Your answer should be the lines below from the one with "def Obligations.TkmCommands : Prop" to the one with "else t.tkm.cmd = ⟨false, s.tkm.cmd.dropped, true, 1, s.reqEarly", both included, given again exactly and with nothing added.

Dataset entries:
※ ※ ※

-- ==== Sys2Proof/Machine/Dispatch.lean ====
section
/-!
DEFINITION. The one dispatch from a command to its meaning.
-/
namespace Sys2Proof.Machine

※ ※ ※

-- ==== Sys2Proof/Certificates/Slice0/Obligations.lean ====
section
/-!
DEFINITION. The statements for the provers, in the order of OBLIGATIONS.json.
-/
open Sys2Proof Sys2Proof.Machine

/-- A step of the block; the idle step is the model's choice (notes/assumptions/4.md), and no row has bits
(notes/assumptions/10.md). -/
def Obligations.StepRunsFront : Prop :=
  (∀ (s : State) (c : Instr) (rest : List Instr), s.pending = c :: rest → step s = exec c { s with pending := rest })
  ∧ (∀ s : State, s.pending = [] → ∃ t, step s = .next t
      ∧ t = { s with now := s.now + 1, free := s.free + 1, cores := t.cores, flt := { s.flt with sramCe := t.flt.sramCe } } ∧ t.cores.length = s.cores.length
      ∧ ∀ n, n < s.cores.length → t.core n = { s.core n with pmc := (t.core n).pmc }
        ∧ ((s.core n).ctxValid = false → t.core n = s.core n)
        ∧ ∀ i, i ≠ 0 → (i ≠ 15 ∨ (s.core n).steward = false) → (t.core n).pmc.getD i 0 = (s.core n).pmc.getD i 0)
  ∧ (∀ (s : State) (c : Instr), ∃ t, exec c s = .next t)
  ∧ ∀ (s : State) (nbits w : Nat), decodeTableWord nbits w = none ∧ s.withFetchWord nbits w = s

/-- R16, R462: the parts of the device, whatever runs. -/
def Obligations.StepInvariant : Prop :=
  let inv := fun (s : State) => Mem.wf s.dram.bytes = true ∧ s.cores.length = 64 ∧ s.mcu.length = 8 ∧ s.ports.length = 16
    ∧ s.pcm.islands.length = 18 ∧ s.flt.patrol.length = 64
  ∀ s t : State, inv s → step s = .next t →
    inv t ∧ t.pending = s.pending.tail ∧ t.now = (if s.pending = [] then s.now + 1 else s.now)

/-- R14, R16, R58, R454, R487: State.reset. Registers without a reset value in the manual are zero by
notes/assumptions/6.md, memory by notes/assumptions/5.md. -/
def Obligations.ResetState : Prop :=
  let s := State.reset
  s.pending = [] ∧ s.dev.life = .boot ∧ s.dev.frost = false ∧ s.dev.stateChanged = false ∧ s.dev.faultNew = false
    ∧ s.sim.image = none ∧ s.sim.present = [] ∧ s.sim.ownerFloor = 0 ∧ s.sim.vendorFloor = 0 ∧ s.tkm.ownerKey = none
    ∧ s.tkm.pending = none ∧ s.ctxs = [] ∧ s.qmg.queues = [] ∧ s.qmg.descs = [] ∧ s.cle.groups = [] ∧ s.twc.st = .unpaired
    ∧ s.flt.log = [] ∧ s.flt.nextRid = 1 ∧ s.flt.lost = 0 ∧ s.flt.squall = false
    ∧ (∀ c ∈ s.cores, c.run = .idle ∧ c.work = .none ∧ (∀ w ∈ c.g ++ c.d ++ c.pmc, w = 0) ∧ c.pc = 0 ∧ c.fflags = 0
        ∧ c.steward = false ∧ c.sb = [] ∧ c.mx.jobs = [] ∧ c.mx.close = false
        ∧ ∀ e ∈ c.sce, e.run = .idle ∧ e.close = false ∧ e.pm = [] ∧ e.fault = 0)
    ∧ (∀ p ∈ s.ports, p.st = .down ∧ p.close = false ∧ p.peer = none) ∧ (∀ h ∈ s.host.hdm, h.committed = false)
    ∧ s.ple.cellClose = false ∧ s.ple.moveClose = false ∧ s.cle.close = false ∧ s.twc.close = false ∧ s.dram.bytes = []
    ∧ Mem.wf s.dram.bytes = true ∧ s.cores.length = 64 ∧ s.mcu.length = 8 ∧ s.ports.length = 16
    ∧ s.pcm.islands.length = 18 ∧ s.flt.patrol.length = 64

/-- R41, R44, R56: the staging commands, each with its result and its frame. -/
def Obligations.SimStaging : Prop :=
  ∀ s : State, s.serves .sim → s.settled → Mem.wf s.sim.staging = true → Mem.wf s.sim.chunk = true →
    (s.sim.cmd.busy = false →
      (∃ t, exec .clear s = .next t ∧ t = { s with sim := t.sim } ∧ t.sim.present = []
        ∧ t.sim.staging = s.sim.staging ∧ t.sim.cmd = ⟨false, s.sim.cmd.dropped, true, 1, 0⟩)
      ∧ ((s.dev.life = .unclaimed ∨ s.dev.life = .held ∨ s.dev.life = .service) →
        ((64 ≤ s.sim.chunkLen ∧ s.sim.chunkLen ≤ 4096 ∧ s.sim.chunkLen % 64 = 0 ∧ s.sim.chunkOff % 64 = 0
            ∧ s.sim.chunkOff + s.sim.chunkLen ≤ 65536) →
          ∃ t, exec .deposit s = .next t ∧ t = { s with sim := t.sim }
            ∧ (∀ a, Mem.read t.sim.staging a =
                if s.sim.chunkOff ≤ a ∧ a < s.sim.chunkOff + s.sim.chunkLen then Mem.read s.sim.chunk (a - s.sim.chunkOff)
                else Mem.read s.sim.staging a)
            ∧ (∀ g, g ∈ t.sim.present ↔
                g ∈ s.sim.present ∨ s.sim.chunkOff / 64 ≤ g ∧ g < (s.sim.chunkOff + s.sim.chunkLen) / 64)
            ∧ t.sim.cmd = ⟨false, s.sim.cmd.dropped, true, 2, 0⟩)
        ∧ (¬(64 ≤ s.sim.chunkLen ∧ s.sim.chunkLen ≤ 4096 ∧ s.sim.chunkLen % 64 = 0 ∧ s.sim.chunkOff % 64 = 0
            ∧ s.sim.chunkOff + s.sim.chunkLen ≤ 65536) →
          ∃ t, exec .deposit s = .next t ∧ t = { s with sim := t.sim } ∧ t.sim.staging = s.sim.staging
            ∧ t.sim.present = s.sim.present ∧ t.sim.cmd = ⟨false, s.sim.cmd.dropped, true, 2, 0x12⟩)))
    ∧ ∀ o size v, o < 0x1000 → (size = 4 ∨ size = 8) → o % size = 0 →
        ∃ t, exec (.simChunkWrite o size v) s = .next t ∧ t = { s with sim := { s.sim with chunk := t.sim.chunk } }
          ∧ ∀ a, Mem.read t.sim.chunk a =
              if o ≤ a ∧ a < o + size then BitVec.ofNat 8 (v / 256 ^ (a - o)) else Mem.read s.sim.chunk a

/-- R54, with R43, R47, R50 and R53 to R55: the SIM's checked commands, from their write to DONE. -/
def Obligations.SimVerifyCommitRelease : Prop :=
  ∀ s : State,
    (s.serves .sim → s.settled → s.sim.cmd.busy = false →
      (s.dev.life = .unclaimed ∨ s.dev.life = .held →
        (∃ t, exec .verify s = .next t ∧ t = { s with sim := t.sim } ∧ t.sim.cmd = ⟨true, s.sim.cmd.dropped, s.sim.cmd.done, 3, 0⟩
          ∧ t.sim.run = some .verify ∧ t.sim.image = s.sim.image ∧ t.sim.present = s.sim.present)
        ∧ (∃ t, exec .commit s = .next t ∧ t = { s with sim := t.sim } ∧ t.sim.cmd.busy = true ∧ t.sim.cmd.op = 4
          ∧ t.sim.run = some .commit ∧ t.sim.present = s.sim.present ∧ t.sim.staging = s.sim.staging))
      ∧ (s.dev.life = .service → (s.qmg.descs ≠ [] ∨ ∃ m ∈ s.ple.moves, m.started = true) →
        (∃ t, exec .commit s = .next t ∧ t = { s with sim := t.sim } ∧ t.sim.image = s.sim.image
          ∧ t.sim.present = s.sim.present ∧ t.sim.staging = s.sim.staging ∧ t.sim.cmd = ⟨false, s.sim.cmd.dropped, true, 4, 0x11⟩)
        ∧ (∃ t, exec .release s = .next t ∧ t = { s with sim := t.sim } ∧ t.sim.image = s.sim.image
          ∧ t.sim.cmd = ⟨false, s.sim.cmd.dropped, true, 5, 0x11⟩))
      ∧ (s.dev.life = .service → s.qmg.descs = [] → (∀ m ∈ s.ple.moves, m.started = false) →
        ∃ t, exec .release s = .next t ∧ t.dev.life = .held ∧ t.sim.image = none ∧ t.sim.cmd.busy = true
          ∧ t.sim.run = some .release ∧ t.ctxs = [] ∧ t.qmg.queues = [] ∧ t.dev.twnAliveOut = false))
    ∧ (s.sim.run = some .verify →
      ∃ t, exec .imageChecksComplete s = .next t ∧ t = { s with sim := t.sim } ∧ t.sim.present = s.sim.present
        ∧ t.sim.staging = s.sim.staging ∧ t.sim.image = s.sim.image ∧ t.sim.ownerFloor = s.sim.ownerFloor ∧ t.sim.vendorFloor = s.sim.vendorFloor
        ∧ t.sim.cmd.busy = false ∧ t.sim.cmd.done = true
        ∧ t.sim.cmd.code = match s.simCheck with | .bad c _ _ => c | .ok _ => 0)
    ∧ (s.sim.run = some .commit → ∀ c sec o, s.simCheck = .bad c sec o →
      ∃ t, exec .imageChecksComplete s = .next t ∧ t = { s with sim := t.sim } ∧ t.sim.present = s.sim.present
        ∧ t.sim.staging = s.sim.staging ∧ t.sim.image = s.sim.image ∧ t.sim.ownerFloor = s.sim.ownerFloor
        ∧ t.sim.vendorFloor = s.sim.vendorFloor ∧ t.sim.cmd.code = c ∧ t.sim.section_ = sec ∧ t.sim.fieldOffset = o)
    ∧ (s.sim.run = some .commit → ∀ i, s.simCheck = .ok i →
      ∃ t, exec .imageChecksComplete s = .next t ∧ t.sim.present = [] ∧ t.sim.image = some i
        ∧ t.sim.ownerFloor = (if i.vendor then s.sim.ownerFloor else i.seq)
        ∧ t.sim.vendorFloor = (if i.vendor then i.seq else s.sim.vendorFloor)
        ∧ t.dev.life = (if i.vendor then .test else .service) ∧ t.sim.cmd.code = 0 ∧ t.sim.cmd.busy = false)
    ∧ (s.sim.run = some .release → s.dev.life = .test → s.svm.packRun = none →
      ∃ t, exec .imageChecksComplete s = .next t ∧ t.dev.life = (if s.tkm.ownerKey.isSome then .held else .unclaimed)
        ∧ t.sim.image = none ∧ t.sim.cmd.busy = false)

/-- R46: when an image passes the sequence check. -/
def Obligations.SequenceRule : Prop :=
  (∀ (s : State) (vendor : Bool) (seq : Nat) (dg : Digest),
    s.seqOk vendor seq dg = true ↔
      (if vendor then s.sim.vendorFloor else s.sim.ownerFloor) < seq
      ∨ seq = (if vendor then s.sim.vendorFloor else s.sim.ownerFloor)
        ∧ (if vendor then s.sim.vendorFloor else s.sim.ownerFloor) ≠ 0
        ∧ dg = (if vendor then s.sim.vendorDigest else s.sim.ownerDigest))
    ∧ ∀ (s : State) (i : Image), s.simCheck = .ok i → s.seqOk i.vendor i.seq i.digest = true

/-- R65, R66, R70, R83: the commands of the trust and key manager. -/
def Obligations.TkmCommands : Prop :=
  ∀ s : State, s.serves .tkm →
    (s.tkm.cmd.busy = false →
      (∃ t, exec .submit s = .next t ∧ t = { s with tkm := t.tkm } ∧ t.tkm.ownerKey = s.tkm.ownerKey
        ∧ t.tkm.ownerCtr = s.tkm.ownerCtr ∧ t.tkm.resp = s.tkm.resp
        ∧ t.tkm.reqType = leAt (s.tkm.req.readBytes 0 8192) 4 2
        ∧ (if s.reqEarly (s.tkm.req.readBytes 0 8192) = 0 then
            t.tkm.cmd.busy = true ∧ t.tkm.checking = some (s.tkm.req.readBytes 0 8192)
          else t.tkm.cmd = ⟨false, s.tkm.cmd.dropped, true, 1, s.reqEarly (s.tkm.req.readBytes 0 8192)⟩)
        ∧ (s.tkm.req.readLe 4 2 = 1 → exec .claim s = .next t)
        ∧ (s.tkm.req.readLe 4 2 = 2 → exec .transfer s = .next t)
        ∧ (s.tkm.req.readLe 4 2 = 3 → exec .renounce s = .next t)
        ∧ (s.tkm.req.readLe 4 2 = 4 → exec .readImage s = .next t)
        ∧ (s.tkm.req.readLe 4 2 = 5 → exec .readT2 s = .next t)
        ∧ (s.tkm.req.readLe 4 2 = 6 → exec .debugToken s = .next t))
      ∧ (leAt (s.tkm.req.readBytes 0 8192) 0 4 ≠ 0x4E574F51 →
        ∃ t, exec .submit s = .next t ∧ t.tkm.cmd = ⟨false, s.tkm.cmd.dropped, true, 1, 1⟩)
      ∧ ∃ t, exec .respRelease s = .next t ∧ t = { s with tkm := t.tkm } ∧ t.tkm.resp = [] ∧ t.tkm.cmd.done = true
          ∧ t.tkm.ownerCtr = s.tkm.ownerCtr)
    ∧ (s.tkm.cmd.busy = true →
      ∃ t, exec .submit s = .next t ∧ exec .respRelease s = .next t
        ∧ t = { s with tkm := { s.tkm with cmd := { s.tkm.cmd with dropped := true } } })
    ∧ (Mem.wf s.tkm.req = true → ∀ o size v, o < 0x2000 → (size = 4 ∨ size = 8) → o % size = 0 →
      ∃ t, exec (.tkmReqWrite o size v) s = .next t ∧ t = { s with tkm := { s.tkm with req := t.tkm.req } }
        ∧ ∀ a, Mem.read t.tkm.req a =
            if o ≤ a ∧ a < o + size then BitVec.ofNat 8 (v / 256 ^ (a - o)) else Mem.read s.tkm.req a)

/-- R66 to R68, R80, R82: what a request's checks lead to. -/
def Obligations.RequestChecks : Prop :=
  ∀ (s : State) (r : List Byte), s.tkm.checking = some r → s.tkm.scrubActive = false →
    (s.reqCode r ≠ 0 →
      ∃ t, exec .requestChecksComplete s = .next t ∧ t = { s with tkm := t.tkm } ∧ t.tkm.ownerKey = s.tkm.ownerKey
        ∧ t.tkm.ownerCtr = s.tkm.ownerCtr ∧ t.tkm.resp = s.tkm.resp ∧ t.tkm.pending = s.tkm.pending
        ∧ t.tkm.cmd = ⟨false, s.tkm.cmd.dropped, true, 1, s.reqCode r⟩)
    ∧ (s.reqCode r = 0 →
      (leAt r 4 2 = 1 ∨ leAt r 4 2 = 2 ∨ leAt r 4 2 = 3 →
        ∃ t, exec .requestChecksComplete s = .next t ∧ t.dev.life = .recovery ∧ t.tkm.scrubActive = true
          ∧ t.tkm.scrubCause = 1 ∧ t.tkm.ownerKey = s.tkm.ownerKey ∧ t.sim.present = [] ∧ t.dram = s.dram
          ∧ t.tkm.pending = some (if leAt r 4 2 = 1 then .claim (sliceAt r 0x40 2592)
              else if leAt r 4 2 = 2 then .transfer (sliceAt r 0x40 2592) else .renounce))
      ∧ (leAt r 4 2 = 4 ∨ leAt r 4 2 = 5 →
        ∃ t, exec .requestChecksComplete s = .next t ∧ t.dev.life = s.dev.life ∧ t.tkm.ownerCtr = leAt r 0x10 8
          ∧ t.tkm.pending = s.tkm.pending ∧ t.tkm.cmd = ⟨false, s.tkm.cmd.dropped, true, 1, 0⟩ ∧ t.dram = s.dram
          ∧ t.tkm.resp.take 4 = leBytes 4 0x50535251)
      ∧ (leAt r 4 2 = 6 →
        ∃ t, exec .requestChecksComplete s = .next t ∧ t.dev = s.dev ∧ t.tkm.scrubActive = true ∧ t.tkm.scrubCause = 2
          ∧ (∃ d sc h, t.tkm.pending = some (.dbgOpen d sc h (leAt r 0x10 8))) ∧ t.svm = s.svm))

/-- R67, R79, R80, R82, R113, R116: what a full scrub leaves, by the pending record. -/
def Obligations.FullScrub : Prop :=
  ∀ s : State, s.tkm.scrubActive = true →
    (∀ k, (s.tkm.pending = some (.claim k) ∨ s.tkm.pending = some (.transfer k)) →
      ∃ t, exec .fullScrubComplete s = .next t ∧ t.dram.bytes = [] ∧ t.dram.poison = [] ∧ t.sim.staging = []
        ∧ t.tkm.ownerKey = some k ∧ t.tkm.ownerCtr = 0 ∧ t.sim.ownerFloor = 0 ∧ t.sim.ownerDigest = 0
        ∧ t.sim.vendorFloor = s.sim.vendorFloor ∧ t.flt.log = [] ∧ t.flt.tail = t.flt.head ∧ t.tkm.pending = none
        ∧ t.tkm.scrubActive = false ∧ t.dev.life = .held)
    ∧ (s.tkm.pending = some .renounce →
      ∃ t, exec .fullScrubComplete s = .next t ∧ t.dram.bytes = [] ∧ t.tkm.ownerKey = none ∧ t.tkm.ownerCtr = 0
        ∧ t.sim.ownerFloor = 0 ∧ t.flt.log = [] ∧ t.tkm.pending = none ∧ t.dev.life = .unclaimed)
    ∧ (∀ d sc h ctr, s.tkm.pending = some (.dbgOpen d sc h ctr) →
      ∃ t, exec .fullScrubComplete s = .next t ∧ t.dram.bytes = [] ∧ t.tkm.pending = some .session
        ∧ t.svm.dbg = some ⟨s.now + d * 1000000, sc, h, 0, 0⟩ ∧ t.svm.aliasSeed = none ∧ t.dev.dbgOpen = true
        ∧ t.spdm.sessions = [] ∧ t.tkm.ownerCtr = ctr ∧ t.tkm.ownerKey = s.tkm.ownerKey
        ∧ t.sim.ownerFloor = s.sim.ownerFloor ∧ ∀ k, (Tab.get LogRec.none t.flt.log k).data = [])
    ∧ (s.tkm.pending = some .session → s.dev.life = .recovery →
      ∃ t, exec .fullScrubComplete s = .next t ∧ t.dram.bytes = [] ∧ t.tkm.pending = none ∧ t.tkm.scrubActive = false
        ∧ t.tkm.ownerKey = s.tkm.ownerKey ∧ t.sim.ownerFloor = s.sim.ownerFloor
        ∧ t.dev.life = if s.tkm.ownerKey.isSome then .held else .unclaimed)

※ ※ ※

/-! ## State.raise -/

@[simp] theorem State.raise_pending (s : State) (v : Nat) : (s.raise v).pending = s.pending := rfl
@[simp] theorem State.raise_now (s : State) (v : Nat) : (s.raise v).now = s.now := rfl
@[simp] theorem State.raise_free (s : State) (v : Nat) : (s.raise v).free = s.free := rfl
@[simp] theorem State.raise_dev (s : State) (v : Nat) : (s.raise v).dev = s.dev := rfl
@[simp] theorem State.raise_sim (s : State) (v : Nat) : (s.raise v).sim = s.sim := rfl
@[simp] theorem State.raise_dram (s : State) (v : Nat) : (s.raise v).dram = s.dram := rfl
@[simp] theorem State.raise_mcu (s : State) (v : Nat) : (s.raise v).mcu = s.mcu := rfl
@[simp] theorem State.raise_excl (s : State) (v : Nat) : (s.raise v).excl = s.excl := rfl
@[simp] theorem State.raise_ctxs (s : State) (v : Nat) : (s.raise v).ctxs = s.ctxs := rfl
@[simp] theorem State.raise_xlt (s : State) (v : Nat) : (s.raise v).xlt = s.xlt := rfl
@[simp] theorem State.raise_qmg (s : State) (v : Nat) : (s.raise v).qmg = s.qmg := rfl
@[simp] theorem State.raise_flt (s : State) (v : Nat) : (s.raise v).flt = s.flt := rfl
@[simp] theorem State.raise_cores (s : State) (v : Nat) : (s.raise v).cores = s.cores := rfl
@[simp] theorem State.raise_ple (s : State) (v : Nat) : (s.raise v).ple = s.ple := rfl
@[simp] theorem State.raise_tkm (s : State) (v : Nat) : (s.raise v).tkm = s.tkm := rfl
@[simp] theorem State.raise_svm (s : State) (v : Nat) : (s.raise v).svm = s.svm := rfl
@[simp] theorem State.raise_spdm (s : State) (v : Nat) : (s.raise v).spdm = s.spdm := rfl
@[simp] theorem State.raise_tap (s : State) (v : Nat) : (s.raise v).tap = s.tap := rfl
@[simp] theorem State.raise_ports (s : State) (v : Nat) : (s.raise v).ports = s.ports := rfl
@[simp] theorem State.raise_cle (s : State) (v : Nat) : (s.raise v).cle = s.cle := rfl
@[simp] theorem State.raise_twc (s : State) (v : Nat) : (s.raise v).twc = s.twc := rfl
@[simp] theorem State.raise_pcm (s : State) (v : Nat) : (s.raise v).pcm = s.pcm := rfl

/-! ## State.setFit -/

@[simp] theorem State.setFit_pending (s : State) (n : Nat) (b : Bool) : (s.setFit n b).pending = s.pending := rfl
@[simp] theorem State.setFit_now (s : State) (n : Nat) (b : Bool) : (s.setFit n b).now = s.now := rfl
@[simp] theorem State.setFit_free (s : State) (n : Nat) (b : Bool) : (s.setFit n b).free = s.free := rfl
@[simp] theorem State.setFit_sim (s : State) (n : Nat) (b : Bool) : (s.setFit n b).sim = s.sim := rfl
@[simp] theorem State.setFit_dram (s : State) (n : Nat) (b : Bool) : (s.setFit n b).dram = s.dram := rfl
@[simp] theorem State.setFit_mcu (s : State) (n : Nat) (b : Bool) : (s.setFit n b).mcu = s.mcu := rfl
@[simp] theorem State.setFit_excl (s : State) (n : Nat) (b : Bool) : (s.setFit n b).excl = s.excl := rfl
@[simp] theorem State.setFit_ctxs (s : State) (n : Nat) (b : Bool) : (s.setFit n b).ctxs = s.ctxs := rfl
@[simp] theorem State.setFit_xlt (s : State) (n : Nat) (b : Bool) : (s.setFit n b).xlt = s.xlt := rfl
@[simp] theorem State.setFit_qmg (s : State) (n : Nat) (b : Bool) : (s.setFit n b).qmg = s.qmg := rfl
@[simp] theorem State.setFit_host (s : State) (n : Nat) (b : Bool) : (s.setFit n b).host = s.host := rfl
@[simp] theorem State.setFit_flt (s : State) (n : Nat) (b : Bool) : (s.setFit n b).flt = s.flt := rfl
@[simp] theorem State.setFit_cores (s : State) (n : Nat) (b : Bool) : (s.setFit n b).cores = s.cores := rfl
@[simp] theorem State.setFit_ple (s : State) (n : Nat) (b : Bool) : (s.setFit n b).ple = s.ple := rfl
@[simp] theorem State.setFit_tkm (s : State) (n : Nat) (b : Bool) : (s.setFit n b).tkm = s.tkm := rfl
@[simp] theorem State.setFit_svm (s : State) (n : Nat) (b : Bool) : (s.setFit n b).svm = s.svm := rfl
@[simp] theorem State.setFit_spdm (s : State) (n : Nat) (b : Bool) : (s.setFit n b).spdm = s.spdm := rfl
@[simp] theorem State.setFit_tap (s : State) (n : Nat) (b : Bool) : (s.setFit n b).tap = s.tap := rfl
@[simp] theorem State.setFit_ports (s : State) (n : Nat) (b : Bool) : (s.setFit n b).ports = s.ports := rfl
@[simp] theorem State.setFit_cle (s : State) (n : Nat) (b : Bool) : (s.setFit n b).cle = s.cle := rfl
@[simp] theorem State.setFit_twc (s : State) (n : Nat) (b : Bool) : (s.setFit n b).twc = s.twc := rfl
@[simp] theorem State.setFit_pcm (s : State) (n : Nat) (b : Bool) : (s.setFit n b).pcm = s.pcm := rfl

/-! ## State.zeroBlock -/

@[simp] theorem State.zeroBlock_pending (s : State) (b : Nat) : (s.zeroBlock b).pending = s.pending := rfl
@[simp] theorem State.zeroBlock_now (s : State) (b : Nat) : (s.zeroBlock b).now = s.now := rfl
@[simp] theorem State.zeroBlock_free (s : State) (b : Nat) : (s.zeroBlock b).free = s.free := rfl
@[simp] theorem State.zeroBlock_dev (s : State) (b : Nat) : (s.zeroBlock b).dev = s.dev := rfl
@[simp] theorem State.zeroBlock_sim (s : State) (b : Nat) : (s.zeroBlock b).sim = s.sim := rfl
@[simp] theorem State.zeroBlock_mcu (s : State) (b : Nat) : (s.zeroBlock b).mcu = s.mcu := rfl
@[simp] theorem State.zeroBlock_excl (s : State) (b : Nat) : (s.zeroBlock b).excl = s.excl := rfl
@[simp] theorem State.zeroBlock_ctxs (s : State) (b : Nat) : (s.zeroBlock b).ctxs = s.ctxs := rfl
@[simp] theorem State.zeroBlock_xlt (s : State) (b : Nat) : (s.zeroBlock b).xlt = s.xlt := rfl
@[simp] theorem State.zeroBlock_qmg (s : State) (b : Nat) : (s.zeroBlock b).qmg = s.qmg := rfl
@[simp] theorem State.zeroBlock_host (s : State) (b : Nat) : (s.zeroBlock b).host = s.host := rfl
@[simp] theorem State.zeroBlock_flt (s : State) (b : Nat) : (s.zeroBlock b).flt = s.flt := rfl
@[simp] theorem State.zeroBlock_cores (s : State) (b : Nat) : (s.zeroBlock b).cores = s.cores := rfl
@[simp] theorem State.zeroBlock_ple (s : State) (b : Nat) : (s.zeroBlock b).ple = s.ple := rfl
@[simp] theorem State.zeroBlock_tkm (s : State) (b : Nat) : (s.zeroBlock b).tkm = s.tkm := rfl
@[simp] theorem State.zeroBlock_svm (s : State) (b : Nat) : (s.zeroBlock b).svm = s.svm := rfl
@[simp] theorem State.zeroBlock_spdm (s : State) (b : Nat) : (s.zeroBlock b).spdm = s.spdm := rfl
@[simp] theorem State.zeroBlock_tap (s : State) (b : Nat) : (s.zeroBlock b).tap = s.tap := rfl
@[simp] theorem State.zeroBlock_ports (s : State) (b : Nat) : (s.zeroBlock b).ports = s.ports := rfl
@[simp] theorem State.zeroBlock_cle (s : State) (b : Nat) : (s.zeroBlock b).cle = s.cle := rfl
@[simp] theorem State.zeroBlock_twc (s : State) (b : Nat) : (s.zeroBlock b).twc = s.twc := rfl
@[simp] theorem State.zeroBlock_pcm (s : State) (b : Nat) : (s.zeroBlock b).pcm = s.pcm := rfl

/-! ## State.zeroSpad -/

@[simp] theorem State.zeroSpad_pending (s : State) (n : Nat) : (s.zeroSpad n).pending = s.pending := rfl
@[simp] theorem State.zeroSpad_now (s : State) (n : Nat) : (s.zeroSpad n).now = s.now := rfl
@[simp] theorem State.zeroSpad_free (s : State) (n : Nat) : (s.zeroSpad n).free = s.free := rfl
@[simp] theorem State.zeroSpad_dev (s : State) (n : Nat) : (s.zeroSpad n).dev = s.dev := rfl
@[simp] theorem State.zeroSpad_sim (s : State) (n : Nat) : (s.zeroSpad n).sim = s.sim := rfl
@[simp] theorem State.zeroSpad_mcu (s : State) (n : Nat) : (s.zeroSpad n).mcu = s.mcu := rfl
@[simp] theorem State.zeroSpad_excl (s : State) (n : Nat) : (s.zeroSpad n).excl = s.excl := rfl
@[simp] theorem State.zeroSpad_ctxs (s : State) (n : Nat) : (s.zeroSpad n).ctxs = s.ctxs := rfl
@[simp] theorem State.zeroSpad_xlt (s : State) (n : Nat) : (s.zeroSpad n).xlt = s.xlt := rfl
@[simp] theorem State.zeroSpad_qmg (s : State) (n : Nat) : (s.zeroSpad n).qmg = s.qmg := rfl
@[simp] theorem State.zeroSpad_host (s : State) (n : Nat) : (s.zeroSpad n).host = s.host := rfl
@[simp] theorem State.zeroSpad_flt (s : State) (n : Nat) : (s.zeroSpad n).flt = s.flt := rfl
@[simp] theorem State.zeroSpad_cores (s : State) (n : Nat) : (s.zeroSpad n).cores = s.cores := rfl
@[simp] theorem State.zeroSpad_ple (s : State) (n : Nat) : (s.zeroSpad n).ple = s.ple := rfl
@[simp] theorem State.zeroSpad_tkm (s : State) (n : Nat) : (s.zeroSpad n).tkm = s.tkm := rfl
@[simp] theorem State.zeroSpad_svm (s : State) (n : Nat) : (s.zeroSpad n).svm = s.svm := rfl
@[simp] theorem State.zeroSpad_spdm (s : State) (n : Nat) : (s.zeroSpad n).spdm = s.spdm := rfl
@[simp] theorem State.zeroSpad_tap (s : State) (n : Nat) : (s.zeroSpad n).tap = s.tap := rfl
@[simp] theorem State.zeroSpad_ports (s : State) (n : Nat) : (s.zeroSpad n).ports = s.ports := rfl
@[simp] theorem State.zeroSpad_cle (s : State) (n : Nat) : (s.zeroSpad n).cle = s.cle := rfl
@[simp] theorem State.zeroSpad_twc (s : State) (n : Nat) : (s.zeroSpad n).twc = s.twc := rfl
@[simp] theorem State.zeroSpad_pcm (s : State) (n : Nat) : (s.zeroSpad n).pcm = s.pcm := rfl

※ ※ ※

- **Result below**:
def Obligations.TkmCommands : Prop :=
  ∀ s : State, s.serves .tkm →
    (s.tkm.cmd.busy = false →
      (∃ t, exec .submit s = .next t ∧ t = { s with tkm := t.tkm } ∧ t.tkm.ownerKey = s.tkm.ownerKey
        ∧ t.tkm.ownerCtr = s.tkm.ownerCtr ∧ t.tkm.resp = s.tkm.resp
        ∧ t.tkm.reqType = leAt (s.tkm.req.readBytes 0 8192) 4 2
        ∧ (if s.reqEarly (s.tkm.req.readBytes 0 8192) = 0 then
            t.tkm.cmd.busy = true ∧ t.tkm.checking = some (s.tkm.req.readBytes 0 8192)
          else t.tkm.cmd = ⟨false, s.tkm.cmd.dropped, true, 1, s.reqEarly (s.tkm.req.readBytes 0 8192)⟩)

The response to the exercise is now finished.